5.3 Relevance to existing research and pedagogical contribution

The findings of this feasibility study align with and extend prior research on corpus-informed pedagogy. The Academic Word List, created by Coxhead (2000), demonstrated the utility of corpus-informed lexical resources for academic literacy, and the Academic Vocabulary List by Gardner and Davies (2014) highlighted the need to update word lists to account for disciplinary variation. This work continues the tradition and further develops the Bangladesh Academic Collocation List (BACL), a localised resource that reflects the lexical patterns used in Bangladesh’s academic environment.

This enhancement in collocational accuracy is consistent with Nesselhauf’s (2005) claim that the primary issue for L2 learners with collocations is negative transfer and that collocational patterns cannot be improved without explicit exposure to them. Likewise, Durrant and Schmitt (2010) also emphasize the pedagogical significance of corpus-informed collocation teaching. This research paper contributes to the current body of research by demonstrating that such practices can be successfully translated in a low-resource setting.

The increase in the number of formulaic sequences used confirms the argument by Wray (2002) that formulaic language is the focus of fluency and discourse coherence. Although the concept of phraseology has been employed numerous times in the past, particularly in more resource-intensive or technology-intensive contexts, the current results suggest that even simple corpus-informed exercises can aid learners in acquiring multi-word phrases, which, in turn, facilitate the comprehension of academic texts.

The study demonstrates that corpus-informed pedagogy can be effectively localised without losing theoretical rigour, thereby expanding the global evidence base for context-sensitive CALL practices.

5.4 Limitations and directions for future research

The research has several limitations that cannot be ignored, despite its positive results. On the one hand, the reference corpus was primarily compiled from locally commissioned materials, including textbooks, examination scripts, and student assignments. This was contextually appropriate, but it may have limited access to the broader scope of academic vocabulary found in international corpora. Therefore, students can remain unfamiliar with idiomatic or globally standardised patterns of use. The subsequent study may test the hybrid type of corpora, such as local and international sources, to balance relevance and introduction in the global academic discourse. Second, the researchers did not administer a delayed post-test to evaluate long-term retention. Although immediate gains were realised, it is unclear whether they would persist over time without constant exposure. A longitudinal study with a delayed post-test would also help determine the sustainability of corpus-informed teaching. Third, even though teacher training was practical in the institutions under analysis, the model has not been tested at scale. The implementation may be affected by variability across institutions in resources, teacher preparedness, and curriculum needs. Future research may investigate how flexible the framework is under various institutional conditions, such as rural schools with limited infrastructure. Lastly, the fact that this article qualitatively presents its findings is a drawback, as it lacks descriptive statistical measures. The goal of future work should be to present quantitative estimates of effect sizes and levels of significance to increase the external validity of the findings. Despite these constraints, the study provides a transparent foundation for future controlled trials that could quantify the observed descriptive patterns.

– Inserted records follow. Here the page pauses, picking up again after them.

/-- The clock unit (R370 to R386): the 64-bit device-time counter in ticks; root locked; the device tick at which
REFCLK was lost; HOLDOVER has been sent; the children that name this module as parent (child EID, own EID, tag);
T1 of the exchange that is out, the last sixteen round trips and the successive good exchanges; a counter step
that waits, in sixteenths of a tick, and whether one was made; start-up has waited for REFCLK beyond 10 ms. -/
structure ClkState where
  dt : Nat
  locked : Bool
  lostAt : Nat
  told : Bool
  /-- The last notice sent and the device frame of it: 3 HOLDOVER, 4 REFOK, 5 STOP (R386). -/
  notice : Option (Nat × Nat)
  children : List (Nat × Nat × Nat)
  t1 : Option Nat
  trips : List Nat
  good : Nat
  stepBy : Option Int
  stepped : Bool
  absent : Bool
  deriving DecidableEq, Repr

def ClkState.reset : ClkState := ⟨0, false, 0, false, none, [], none, [], 0, none, false, false⟩

/-- A trim record (R397, R401): SEQ and data words of copies A and B. -/
structure TrimRec where
  seqA : Nat
  dataA : List Word
  seqB : Nat
  dataB : List Word
  deriving DecidableEq, Repr

def TrimRec.empty : TrimRec := ⟨0, [], 0, []⟩

/-- The reset controller and the trims (R387 to R402): in a reset of chip reach, RST_N held low, records by target, the
trims in force, targets whose new values wait for a safe moment, writes that wait for the supply, a load in progress
(targets with one valid copy, true for copy A, and with none), and a load cut short by a reset. -/
structure RstState where
  held : Bool
  rstLow : Bool
  records : Tbl TrimRec
  active : Tbl (List Word)
  waiting : List Nat
  due : List (Nat × List Word)
  load : Option (List (Nat × Bool) × List Nat)
  restarted : Bool
  /-- What ALERT_N shows through a pin reset of chip reach: the level that it had, or that of power-on (R402). -/
  alert : Option Bool
  deriving DecidableEq, Repr

def RstState.reset : RstState := ⟨false, false, [], [], [], [], none, false, none⟩

/-- Power (R405 to R417): service domain running, input stage open, inrush tries failed, faulted phases, write
inhibit in force, the always-on record of PWR_EVT bits [4:0] and of THM_SHUT, the thermal latch of THERMTRIP_N,
domains that are coming up, a commanded shut-down that waits for its facets to stop, and the trim in mV that fuses give each
rail of the compute stacks (R270): VCORE of half d at d, VSRAM of stack c at 16 + c, its VVIF at 24 + c (log 5). -/
structure PwrState where
  service : Bool
  opened : Bool
  tries : Nat
  badPhases : List Nat
  inhibit : Bool
  record : Word
  shut : Word
  trip : Bool
  coming : List Nat
  ordered : Bool
  railTrim : Tbl Int
  deriving DecidableEq, Repr

def PwrState.reset : PwrState := ⟨true, false, 0, [], false, 0, 0, false, [], false, []⟩

/-- A temperature sensor (R418, R419): last reading in m°C, samples without an update, failed. -/
structure Sensor where
  last : Int
  stale : Nat
  failed : Bool
  deriving DecidableEq, Repr

/-- A sensor before its first sample (log 6): 40 °C. -/
def Sensor.reset : Sensor := ⟨40000, 0, false⟩

/-- A part with a governing temperature (R423 to R427): the last ten samples, newest first, in 1/12,000 m°C, its
stage and quiet count, samples in a row at its shut-down threshold, and a warning in force. -/
structure PartState where
  hist : List Int
  stage : Nat
  quiet : Nat
  hot : Nat
  warned : Bool
  deriving DecidableEq, Repr

def PartState.reset : PartState := ⟨[], 0, 0, 0, false⟩

/-- The thermal unit: sensors (region n: 8 n + 0–3 logic, 4–5 middle, 6 base; 512 + k quadrant, 520 + 4 m + i
stack, 600–602 service die, 604 + g guest), parts by the codes of THM_SHUT, samples in a row that middle sensor 2 n + j
read low, middle sensors that raised EST_HIGH, and alpha and theta of a region in thousandths (R420). -/
structure ThmState where
  sensors : Tbl Sensor
  parts : Tbl PartState
  low : Tbl Nat
  high : List Nat
  coef : Tbl (Nat × Nat)
  deriving DecidableEq, Repr

def ThmState.reset : ThmState := ⟨[], [], [], [], []⟩

/-- A firmware image (R448, R456): SHA-384 of its signed span, SVN, FW_VER and STATE_MAX. -/
structure FwImage where
  digest : Bytes
  svn : Nat
  version : Word
  format : Nat
  deriving DecidableEq, Repr

def FwImage.none : FwImage := ⟨[], 0, 0, 0⟩

/-- The mirror pair and the update (R432 to R452): the images of unit A, of unit B and in flash, the image of an
update under way, frame copies that matched since it began to shadow, the standby replays its inputs, ROM boot in
progress, the flash write that waits, an ordered switch-over and new levels that wait for a device frame boundary. -/
structure CndState where
  imageA : FwImage
  imageB : FwImage
  flash : FwImage
  new : Option FwImage
  copies : Nat
  replay : Bool
  romBoot : Bool
  flashDue : Bool
  switchDue : Bool
  levelsDue : Bool
  deriving DecidableEq, Repr

def CndState.reset : CndState := ⟨FwImage.none, FwImage.none, FwImage.none, none, 0, false, false, false, false, false⟩

/-- The security block (R453 to R463): the expected NONCE, PRESENCE_N low, the last signed SPDM response, and debug
unlocks since manufacture; the rest stands in its registers. -/
structure SecState where
  nonce : Option Word
  low : Bool
  signed : Option Bytes
  unlocks : Nat
  deriving DecidableEq, Repr

def SecState.reset : SecState := ⟨none, false, none, 0⟩

/-- A guarded write that waits for its complement (R478): address, value, device tick. -/
structure GuardPend where
  addr : Nat
  value : Word
  at_ : Nat
  deriving DecidableEq, Repr

/-- The host interface and the test port (R466 to R480, R500): pending guarded writes by requester, GO writes held
before FW_READY (R503), registers whose parity has failed since their block froze, those whose parity fails still,
sources in service that were claimed in the fast bank, MSI-X Enable and Function Mask, D3hot, link up, and EXTEST in
force at the test port. -/
structure HostIf where
  guards : Tbl (Option GuardPend)
  goHeld : List (Nat × Nat × Word)
  failed : List Nat
  dirty : List Nat
  fast : List Nat
  msixEnable : Bool
  funcMask : Bool
  d3 : Bool
  link : Bool
  extest : Bool
  deriving DecidableEq, Repr

def HostIf.reset : HostIf := ⟨[], [], [], [], [], false, false, false, false, false⟩

/-- The service die: its units that no register holds. -/
structure SysState where
  clk : ClkState
  rst : RstState
  pwr : PwrState
  thm : ThmState
  cnd : CndState
  sec : SecState
  host : HostIf
  deriving DecidableEq, Repr

def SysState.reset : SysState :=
  ⟨ClkState.reset, RstState.reset, PwrState.reset, ThmState.reset, CndState.reset, SecState.reset, HostIf.reset⟩

/-- The state of the module. -/
structure State where
  /-- Every register of BAR0 that stores a value, by byte offset (R11); unlisted: its reset value. -/
  regs : Tbl Word
  /-- Register values in the non-volatile store, by offset, and offsets whose write waits (R410). -/
  nv : Tbl Word
  nvDue : List Nat
  cells : Tbl CellState
  blocks : Tbl BlockState
  regions : Tbl RegionState
  engines : Tbl EngineState
  /-- Staging SRAM: middle layer × 768 MiB + byte offset (R16, R89). -/
  staging : Tbl Byte
  /-- Device memory by DPA (R102), and poisoned 64 B units by DPA div 64 (R99). -/
  mem : Tbl Byte
  poison : List Nat
  memStacks : Tbl StackState
  facets : Tbl FacetState
  loader : LoaderState
  banks : Tbl BankState
  qps : Tbl QpState
  slots : Tbl SlotState
  ses : SesState
  prism : PrismState
  groups : Tbl GroupDir
  guests : Tbl GuestState
  lines : Tbl LineState
  rings : Tbl RingState
  opt : OptState
  ports : Tbl PortState
  fab : FabState
  msf : MsfState
  sys : SysState
  /-- What the module has put on its interfaces, oldest first (log 3). -/
  out : List Output
  /-- Free values drawn (log 4). -/
  free : Nat
  /-- Commands that wait, first in, first out. -/
  pending : List Instr
  deriving DecidableEq, Repr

5.5 Pedagogical implications

Despite these limitations, the findings hold meaningful implications for the practice of EFL teaching in low-resource contexts. To begin with, the paper demonstrates that corpus-informed approaches do not require costly technology or specialized software. Properly selected resources, such as the BACL, can help a teacher guide learners to identify real academic patterns using classroom resources. This is particularly important in situations such as Bangladesh, where technological barriers often hinder the adoption of innovation. Second, the findings emphasise the key importance of teacher training. Teachers not only adopted practices with corpus information, but also maintained them without intervention. This implies that teacher education in corpus linguistics should be incorporated into professional development programs, enabling instructors to innovate in their classrooms. Third, the framework also works towards the overall objective of educational equity. The intervention enabled students to access academic language sources that were generally not available in their learning contexts by adapting corpus-informed pedagogy to their local needs. This can help decrease the gap in educational performance and increase learners’ preparedness for higher education and international communication.

6 Conclusions

In the study, a corpus-informed vocabulary-teaching model is proposed and tested in Bangladesh to address the long-standing problem of students’ writing of academic texts. It combines the Bangladesh Academic Collocation List (BACL) with a predictive error model and sustainable teacher-training procedures, thereby offering a context-based, internationally applicable framework for vocabulary instruction. These findings demonstrate that learners who have undergone the intervention have recorded noticeable gains in the three domains: academic vocabulary coverage, collocational accuracy, and the sequence use of formula. The support for these improvements is secured through teacher observations and student reflections, which focus on both increased confidence and enlightenment regarding academic discourse practices. Putting the results together, they suggest that corpus-informed teaching can be practically implemented in low-resource environments, yields immediate positive outcomes for learners, and does not render the practice unfeasible for teachers.

Also, several limitations should be noted. This was offered through contextual relevance in the form of a locally-created reference corpus, but at the cost of exposure to international, standardised academic use. It also questions the long-term benefits of retention, since the delayed post-test does not measure long-term retention. Furthermore, although the framework was found to be effective in the institutions studied, further research is needed to determine whether it can be scaled to other, more diverse educational environments.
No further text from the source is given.